Now, the Foginator 2000 is assembled and ready to test. At this point I know all of the parts work because I've tested them individually. Since the audio amplifier board that I built is dead (the main IC is dead), I decided to use an old amplified speaker from a PC. All in all, it looks pretty good.
However when I tested it, I found that when the PWM is running there is a bunch of noise on the audio line. I thought this might be due to the neo-pixel supply voltage being fed from the Raspberry Pi. So, I disconnected it and ran the neo-pixel ring and the voltage translator chip off of a separate power supply. Unfortunately, that had no effect. Looking at the PWM signal on a oscilloscope, I noticed that there's lots of ringing on the edges. Even with the Raspberry Pi disconnected from the rest of the box, the noise still rides on the audio when the PWM is active. I did a little research and it looks like there's a strength setting on the GPIO outputs on the Raspberry Pi. So, maybe if I lower the strength, that will reduce the ringing. I will write more once I figure out how to do that.

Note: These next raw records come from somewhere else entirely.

-- ==== Sys2Proof/Certificates/Slice0/Obligations.lean ====
section
/-! DEFINITION. The statements about the machine. Each def is one claim; its docstring names the rules of the manual it
rests on. -/

open Sys2Proof Sys2Proof.Machine

/-! ## Fetching, decoding, encoding -/

/-- Whose move a step is, and what a group's move is: it enters a header, takes the cause of a failed fetch, takes ILLEGAL with
the low bit that the decoder names and the instruction's recorded mask, takes POISON for a marked predicate that names its lanes, or
runs the decoded instruction on the state that the fetch leaves; a started atomic goes on. While the device sleeps no group moves; requests
of system software are held, and of what comes by itself only what works asleep happens. Demand requests that stand behind a promoted
staging request are served before an access; with none promoted, the state is as the fetch left it. After the move nothing but the counter
of moves changes, unless memory was written, an alarm or a save is due, a twait waits, staging is queued, or the home slices hold more than
they must (R56, R57, R61, R91, R103, R185, R195, R298, R422, R448). The model's choices: logs 83, 84, 88, 89, 90. -/
def Obligations.StepRunsDecoded : Prop :=
  (∀ s, s.turns = [] → s.mg.pstate = 0 → step s = afterOut (runGroup s)) ∧
  (∀ s gid r, s.turns = .group gid :: r → s.mg.pstate = 0 → step s = afterOut (runGroup (State.focus { s with turns := r } gid))) ∧
  (∀ s gid r, s.turns = .group gid :: r → s.mg.pstate ≠ 0 → step s = afterOut (.next { s with turns := r })) ∧
  (∀ s i r, s.turns = .event i :: r → i.isEvent = true → let u : State := { s with turns := r }
    (s.mg.pstate = 0 → step s = afterOut (exec i (u.ahead i))) ∧
    (s.mg.pstate ≠ 0 → asksDevice i = true → step s = afterOut (.next { u with
      mg := { s.mg with leaving := true, held := s.mg.held ++ [.event i] } })) ∧
    (s.mg.pstate ≠ 0 → asksDevice i = false → worksAsleep s.mg.pstate.toNat i = true → step s = afterOut (exec i u)) ∧
    (s.mg.pstate ≠ 0 → asksDevice i = false → worksAsleep s.mg.pstate.toNat i = false → step s = afterOut (.next u))) ∧
  (∀ (s : State) i, (∀ q ∈ s.ls.staging, s.isPromoted q = false) → s.ahead i = s) ∧
  (∀ s : State, s.ms.wrote = [] → (∀ g ∈ s.groups, g.owes = none ∧ g.splitDue = false ∧ g.twait = none) → s.lk.due = [] → s.ls.staging = [] →
    s.ms.dirty.length + s.ms.stale.length + s.ms.pins.length ≤ 32768 → afterOut (.next s) = .next { s with moves := s.moves + 1 }) ∧
  (∀ s, s.g.gid ≠ 0 → (s.g.phase = .running ∨ s.g.phase = .parked) →
    (∀ a, s.g.atomic = some a → runGroup s = exec a.i (s.ahead a.i)) ∧
    (s.g.atomic = none → s.g.entering = true → runGroup s = .next (enterBlock s)) ∧
    (s.g.atomic = none → s.g.entering = false →
      (∀ t s1, s.fetchWord s.g.pc = .bad t s1 → runGroup s = .next (takeTrap t s1)) ∧
      (∀ w s1 bit, s.fetchWord s.g.pc = .ok s1 w → decode w = .error bit →
        runGroup s = .next (takeTrap { cause := cILLEGAL, elanes := recordedMask s1.g w, einfo := BitVec.ofNat 64 bit } s1)) ∧
      (∀ w s1 i, s.fetchWord s.g.pc = .ok s1 w → decode w = .ok i →
        (s1.Clean (pitem (predOf w)) → runGroup s = exec i (s1.ahead i)) ∧
        (¬ s1.Clean (pitem (predOf w)) →
          runGroup s = .next (takeTrap { cause := cPOISON, elanes := if isMatrix w then recordedMask s1.g w else 0, einfo := 2 } s1)))))

/-- Words that the manual prints decode to the instructions it prints them for (chapters 4 to 9, 11, 12, 15, 20, 23, 25); and a word
whose major opcode no table assigns, or 0xFF, fails at the opcode, bit 56, whatever its other bits (R81 to R91). -/
def Obligations.PrintedWords : Prop :=
  (decode 0x041400789ABCDEF0 = .ok (.sli { d := 5, a := 0, fn := 0, imm := 0x789ABCDEF0 }) ∧
   decode 0x011050007A106000 = .ok (.sbfx { d := 4, a := 5, b := 0, c := 0, ty := 7, fn := 10, sat := 0, f1 := 8, f2 := 12, rsv := 0 }) ∧
   decode 0x18001000FFFFFFFD = .ok (.mloop { hint := 0, s := 0, p := 1, pneg := 0, cond := 0, rsv := 0, off := -3 }) ∧
   decode 0x3D00301018300800 = .ok (.vdot4 { pred := 0, pneg := 0, d := 6, a := 2, b := 3, c := 6, ty := 0, rnd := 0, sat := 1, md := 0, sub := 0 }) ∧
   decode 0x60004085A1000010 = .ok (.ld { pred := 0, d := 4, sb := 2, vx := 5, scale := 2, width := 2, scope := 1, cache := 0, off := 16 }) ∧
   decode 0x700060C7A7400000 = .ok (.atom { pred := 0, d := 6, sb := 3, vx := 7, scale := 2, width := 2, scope := 7, ord := 1, aop := 0, off := 0 }) ∧
   decode 0x860040C506600000 = .ok (.tldc { pred := 0, d := 4, h := 3, i := 5, j := 6, ty := 6, mode := 0, lvl := 0, b := 0, imm := 0 }) ∧
   decode 0xBA24700000000000 = .ok (.join { d := 9, a := 7, b := 0, scope := 0, fn := 0, cls1 := 0, cls2 := 0, ord := 0, imm := 0 }) ∧
   decode 0xB200602100000000 = .ok (.rproj { pred := 0, vd := 6, va := 2, sa := 4, sb := 0, mode := 0, imm := 0 }) ∧
   decode 0xC500000000000001 = .ok (.fwcallXz { d := 0, a := 0, b := 0, scope := 0, fn := 0, cls1 := 0, cls2 := 0, ord := 0, imm := 1 }) ∧
   decode 0x8D00A34B00006000 = .ok (.lput { pred := 0, d := 10, h := 13, i := 11, j := 0, ty := 0, mode := 0, lvl := 0, b := 12, imm := 0 })) ∧
  (∀ w : W64, (∃ r ∈ [(0x07, 0x0F), (0x1D, 0x1F), (0x6A, 0x6F), (0x73, 0x77), (0x8F, 0x8F), (0x96, 0x9F), (0xA7, 0xAF), (0xB3, 0xB7), (0xC6, 0xFF)],
       r.1 ≤ (w.extractLsb' 56 8).toNat ∧ (w.extractLsb' 56 8).toNat ≤ r.2) →
     decode w = .error 56)

/-- Encoding a well-formed instruction and decoding the word gives the instruction back, with every operand at every value its
entry admits (R56, R71 to R90). -/
def Obligations.DecodeOfEncode : Prop := ∀ i, WellFormed i = true → decode (encode i) = .ok i

/-- A word that decodes is the encoding of what it decodes to, which is well-formed: no bit is passed over (R70, R90). -/
def Obligations.EncodeOfDecode : Prop := ∀ w i, decode w = .ok i → encode i = w ∧ WellFormed i = true

/-! ## Reset, invariants, the whole machine -/

/-- What the manual gives the machine at a cold reset: T_hot is 95, the alarm policy 1, no alarm, no latency tolerance, power
state 0, BOOT 0 (R442); every context is Free (R403); by the model's choice (log 6) no partition is bound, no queue is there and every port
is Down, and the group that stands in the turn has a group's fresh state:
every register is 0, the mask is full, the stack is empty, and flags, enables, phase and trap registers are 0 (R95, R416). -/
def Obligations.ResetState : Prop :=
  core.reset = State.reset ∧
  State.reset.mg.thot = 95 ∧ State.reset.mg.alpol = 1 ∧ State.reset.mg.alarm = 0 ∧ State.reset.mg.ltol = 0 ∧
  State.reset.mg.pstate = 0 ∧ State.reset.mg.boot = 0 ∧
  State.reset.cx.parts = [] ∧ State.reset.cx.ctxs = [] ∧ State.reset.qs.queues = [] ∧
  (∀ p : Fin 36, State.reset.lk.ports[p] = .down) ∧
  (∀ n, State.reset.g.sget n = 0) ∧ (∀ n i, State.reset.g.vget n i = 0) ∧ (∀ n, n ≠ 0 → State.reset.g.pget n = 0) ∧
  State.reset.g.r.mask = 0xFFFFFFFF ∧ State.reset.g.r.stack = [] ∧ State.reset.g.r.pend = none ∧
  State.reset.g.r.fflags = 0 ∧ State.reset.g.r.fenable = 0 ∧ State.reset.g.r.qflags = 0 ∧ State.reset.g.r.dphase = 0 ∧
  State.reset.g.r.tvec = 0 ∧ State.reset.g.r.trap = { } ∧ State.reset.g.hmode = false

Other than, that everything appears to work. The fog machine switches on when the relay closes and puts out three seconds worth of fog. When the PWM is not running the audio is crisp and clear and plenty loud. The PIR sensor senses motion through the hole in the side wall just fine and when the speaker is turned off, the neo-pixel displays a rotating rainbow when the PWM is turned on. So, I am really close to having a working system. All I need to do is merge all of the code together and I'll be set for next Halloween ;-).